* Exercise data *
━━━━━━━━
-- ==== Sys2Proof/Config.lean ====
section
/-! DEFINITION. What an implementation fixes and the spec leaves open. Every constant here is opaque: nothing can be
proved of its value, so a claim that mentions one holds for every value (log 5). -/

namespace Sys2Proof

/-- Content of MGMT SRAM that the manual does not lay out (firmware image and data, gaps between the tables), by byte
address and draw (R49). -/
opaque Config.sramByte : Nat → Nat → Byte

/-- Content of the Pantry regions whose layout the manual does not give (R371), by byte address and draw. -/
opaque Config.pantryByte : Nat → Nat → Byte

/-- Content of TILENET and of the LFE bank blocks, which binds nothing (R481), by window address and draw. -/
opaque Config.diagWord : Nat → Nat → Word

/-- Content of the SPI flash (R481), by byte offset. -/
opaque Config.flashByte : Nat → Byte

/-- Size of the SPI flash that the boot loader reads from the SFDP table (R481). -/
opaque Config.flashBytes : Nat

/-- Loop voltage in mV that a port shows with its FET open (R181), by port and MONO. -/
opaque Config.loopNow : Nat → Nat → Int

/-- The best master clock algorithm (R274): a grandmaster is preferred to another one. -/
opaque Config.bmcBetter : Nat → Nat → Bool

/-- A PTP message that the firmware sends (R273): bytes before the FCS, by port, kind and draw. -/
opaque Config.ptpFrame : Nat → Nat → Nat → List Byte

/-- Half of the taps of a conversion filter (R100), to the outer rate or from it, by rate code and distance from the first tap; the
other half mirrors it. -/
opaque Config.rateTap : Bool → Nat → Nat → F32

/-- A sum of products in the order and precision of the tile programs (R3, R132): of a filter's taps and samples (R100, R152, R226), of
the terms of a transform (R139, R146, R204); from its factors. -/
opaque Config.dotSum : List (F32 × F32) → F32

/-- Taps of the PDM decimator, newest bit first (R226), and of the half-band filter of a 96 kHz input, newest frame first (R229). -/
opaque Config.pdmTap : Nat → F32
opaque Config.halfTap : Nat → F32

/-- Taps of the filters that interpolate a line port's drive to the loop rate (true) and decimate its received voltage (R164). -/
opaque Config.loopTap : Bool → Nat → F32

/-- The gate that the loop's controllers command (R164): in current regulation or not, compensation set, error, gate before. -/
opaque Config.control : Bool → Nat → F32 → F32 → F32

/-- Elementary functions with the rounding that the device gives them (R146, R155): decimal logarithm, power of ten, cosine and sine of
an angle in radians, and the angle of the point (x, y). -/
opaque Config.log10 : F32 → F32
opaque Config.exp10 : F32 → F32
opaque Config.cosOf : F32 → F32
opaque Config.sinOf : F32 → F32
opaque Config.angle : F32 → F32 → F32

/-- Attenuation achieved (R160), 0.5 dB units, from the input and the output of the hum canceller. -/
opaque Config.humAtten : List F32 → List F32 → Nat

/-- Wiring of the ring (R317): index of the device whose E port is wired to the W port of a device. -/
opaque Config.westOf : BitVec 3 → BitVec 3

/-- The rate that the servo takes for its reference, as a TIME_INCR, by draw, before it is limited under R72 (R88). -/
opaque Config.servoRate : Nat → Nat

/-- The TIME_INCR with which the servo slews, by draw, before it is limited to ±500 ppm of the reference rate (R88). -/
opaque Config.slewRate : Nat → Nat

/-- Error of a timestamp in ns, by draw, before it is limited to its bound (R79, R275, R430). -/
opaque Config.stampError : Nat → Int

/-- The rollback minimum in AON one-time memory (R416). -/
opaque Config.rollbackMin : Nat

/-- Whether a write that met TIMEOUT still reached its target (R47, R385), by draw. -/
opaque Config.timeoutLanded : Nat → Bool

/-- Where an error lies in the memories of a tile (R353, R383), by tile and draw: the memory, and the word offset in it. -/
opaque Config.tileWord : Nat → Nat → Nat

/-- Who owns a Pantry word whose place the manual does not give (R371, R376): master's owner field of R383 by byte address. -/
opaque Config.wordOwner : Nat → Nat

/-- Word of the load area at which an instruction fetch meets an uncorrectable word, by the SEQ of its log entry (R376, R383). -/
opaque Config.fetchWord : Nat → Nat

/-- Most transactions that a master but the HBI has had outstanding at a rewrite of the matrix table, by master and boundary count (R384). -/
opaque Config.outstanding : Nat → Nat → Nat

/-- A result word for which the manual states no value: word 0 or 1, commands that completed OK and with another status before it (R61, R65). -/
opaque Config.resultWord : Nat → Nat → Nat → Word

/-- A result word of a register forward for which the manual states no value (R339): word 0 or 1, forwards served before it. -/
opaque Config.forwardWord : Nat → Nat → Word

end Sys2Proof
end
━━━━━━━━
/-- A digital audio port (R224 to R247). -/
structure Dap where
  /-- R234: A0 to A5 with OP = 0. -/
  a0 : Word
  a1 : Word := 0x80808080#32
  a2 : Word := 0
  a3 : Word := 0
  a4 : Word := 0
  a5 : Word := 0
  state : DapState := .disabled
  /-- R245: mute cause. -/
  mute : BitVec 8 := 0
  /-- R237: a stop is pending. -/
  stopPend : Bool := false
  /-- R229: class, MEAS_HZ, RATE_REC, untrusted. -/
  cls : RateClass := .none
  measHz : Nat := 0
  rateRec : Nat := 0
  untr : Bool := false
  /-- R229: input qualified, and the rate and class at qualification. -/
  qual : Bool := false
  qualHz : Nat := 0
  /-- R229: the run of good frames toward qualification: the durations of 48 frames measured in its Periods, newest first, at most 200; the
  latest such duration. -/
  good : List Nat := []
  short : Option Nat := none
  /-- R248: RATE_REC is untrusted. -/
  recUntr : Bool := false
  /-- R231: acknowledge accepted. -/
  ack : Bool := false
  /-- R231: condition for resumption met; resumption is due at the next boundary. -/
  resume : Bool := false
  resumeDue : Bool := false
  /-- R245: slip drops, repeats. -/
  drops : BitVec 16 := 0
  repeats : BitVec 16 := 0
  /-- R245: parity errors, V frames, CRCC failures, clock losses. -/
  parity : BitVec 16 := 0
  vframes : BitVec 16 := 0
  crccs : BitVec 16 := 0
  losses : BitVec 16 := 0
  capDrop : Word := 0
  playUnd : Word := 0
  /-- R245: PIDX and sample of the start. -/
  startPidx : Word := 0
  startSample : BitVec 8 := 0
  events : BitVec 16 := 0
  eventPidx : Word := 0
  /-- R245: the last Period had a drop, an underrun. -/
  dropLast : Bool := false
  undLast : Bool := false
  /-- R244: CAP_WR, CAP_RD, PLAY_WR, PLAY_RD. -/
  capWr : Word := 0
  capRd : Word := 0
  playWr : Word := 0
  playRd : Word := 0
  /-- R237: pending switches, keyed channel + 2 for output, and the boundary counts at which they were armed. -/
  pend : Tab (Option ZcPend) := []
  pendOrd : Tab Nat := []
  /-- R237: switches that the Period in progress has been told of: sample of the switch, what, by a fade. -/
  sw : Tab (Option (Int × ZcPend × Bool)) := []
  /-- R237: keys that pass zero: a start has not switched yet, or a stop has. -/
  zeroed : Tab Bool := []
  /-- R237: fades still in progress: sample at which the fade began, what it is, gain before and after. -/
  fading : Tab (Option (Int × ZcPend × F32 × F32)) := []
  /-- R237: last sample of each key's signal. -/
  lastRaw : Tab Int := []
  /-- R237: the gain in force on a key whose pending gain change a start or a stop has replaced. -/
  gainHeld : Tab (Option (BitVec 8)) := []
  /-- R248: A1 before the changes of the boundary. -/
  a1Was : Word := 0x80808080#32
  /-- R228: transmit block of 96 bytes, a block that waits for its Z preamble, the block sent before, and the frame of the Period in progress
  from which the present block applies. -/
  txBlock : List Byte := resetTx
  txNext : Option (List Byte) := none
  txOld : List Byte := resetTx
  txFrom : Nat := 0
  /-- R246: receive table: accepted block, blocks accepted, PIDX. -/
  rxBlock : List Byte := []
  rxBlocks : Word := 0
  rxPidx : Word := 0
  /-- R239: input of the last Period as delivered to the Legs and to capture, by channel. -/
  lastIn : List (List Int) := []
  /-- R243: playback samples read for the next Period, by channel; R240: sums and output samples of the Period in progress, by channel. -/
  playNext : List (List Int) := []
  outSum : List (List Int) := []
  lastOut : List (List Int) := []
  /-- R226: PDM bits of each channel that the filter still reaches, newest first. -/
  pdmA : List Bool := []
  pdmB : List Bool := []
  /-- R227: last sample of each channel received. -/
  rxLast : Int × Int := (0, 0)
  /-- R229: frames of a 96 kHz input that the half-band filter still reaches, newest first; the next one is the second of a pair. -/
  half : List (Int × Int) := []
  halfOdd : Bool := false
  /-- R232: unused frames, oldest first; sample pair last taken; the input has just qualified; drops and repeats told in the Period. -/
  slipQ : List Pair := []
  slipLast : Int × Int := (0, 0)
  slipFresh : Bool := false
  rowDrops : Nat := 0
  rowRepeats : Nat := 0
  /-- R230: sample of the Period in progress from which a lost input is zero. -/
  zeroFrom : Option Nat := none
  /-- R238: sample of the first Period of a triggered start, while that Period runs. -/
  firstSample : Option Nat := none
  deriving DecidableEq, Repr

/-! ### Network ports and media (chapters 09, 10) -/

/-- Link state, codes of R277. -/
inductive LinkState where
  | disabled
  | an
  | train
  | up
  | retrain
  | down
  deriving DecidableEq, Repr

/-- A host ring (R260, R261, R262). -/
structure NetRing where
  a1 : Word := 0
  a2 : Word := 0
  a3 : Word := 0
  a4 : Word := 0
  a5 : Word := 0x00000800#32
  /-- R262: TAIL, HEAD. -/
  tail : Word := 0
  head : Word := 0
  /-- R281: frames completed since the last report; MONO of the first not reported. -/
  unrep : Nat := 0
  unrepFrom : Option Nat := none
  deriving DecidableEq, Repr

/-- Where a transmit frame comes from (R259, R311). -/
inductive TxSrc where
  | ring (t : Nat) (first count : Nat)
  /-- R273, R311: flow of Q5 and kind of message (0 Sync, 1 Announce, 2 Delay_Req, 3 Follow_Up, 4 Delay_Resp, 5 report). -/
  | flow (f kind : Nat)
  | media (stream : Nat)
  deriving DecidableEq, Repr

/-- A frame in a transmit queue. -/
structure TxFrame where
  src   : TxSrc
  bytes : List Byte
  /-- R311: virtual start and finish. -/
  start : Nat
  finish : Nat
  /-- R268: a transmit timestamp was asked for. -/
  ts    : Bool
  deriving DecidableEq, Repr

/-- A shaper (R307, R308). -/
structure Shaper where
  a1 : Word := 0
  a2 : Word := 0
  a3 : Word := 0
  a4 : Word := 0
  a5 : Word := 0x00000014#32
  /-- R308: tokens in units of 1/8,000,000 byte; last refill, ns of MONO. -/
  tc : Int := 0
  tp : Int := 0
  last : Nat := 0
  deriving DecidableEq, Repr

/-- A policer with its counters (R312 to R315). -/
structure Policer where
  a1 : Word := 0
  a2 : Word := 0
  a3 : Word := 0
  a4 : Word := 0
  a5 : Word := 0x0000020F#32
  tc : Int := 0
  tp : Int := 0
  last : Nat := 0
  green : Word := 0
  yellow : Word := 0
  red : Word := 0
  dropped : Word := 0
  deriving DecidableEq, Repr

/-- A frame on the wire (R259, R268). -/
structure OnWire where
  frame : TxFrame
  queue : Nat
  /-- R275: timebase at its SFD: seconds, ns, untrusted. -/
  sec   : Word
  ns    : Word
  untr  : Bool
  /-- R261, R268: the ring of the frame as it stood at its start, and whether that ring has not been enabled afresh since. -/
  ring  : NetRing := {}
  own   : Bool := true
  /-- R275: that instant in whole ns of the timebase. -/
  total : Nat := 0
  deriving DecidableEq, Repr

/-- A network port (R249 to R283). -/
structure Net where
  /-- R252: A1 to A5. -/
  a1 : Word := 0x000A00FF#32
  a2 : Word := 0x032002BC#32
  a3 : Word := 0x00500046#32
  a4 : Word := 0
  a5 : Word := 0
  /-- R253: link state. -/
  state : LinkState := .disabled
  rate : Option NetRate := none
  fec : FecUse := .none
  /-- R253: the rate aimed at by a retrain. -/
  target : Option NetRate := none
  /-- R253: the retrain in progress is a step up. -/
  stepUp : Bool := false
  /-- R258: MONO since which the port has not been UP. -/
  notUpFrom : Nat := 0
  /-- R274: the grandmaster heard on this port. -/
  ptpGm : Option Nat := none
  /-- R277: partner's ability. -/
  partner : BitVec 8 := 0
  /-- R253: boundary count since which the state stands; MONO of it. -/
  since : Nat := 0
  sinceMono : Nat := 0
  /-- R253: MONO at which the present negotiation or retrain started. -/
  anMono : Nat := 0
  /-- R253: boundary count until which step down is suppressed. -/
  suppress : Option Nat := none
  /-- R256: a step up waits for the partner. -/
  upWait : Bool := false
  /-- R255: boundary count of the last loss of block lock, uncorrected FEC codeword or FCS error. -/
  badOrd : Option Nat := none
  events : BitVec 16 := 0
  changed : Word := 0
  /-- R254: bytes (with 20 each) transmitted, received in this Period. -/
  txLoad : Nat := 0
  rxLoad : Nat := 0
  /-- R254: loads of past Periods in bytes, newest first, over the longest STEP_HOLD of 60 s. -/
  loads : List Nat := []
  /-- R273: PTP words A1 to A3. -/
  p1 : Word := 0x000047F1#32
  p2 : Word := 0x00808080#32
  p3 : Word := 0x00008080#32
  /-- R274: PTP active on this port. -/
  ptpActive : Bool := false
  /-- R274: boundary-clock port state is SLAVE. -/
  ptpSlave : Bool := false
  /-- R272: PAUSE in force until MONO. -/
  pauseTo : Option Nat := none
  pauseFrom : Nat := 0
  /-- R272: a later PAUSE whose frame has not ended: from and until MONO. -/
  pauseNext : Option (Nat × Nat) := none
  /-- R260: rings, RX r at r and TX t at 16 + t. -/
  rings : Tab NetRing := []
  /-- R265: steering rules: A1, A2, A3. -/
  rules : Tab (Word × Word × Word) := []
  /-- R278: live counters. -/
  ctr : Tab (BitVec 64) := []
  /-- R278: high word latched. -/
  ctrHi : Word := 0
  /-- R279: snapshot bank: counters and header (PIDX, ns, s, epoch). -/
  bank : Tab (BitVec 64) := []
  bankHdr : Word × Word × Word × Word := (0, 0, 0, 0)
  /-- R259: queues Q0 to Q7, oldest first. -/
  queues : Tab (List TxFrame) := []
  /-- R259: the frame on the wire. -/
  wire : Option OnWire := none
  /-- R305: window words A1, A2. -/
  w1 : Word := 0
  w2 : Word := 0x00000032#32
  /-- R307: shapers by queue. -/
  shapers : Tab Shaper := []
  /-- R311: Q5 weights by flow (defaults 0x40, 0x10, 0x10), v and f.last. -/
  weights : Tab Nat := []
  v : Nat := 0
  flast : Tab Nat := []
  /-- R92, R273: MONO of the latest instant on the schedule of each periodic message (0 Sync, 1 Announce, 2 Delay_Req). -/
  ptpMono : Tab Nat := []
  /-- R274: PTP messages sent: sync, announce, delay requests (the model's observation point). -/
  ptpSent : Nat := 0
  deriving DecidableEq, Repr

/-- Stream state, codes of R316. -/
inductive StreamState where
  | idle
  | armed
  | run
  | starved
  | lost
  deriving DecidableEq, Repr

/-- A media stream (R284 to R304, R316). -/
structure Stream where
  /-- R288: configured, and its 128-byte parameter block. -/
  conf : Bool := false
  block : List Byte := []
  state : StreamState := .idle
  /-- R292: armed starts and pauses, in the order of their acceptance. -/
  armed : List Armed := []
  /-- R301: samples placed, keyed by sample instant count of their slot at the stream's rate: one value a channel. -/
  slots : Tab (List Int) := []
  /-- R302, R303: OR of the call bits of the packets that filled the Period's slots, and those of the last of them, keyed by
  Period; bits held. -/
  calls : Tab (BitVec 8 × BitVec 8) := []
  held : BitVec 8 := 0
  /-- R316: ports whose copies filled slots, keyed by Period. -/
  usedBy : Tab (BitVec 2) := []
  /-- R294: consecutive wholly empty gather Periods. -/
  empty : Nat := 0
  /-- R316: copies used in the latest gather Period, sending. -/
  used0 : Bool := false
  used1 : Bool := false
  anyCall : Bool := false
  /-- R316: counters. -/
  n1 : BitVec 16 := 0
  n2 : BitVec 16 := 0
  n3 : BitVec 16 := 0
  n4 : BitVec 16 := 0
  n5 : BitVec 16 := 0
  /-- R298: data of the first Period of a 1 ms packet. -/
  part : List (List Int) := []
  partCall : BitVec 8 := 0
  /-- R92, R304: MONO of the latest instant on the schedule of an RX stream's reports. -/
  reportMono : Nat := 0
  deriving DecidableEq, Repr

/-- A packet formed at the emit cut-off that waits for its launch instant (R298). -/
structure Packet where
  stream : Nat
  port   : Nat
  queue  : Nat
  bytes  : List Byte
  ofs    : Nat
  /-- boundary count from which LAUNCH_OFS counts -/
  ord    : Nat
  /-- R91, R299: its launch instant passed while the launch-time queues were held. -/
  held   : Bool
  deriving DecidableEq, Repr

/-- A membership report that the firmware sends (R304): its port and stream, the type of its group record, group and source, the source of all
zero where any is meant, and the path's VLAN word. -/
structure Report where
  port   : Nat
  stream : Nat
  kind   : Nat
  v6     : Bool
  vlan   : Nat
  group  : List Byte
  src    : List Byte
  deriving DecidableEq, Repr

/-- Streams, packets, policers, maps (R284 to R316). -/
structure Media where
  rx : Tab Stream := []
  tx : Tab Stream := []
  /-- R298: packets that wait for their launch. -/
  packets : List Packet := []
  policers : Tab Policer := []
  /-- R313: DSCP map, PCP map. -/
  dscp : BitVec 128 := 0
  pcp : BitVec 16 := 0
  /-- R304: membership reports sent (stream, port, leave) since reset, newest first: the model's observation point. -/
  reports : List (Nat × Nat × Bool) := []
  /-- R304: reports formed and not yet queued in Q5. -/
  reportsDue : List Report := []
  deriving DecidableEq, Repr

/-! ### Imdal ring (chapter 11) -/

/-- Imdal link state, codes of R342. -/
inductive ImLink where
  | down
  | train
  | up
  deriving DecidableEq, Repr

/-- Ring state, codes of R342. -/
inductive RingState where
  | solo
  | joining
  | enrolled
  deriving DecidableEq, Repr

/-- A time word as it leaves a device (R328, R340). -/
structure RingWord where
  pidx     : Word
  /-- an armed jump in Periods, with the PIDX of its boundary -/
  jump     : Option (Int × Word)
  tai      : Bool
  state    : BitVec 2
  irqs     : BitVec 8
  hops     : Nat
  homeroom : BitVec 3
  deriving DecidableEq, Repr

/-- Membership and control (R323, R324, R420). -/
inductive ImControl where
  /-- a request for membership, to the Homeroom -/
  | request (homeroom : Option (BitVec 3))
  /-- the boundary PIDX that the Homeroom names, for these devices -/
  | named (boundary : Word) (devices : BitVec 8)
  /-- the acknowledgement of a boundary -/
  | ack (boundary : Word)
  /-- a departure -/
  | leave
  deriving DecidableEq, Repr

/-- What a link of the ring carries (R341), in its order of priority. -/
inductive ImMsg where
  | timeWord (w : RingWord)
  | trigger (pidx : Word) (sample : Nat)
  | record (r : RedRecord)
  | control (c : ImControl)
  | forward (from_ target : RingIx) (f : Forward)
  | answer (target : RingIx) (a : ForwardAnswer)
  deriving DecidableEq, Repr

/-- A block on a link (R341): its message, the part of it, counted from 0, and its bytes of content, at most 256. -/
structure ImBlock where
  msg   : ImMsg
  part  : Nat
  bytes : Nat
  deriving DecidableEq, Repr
━━━━━━━━
Copy out the lines above with "still" in them.

* Written answer *
/-- Whether a write that met TIMEOUT still reached its target (R47, R385), by draw. -/
  /-- R237: fades still in progress: sample at which the fade began, what it is, gain before and after. -/
  /-- R226: PDM bits of each channel that the filter still reaches, newest first. -/
  /-- R229: frames of a 96 kHz input that the half-band filter still reaches, newest first; the next one is the second of a pair. -/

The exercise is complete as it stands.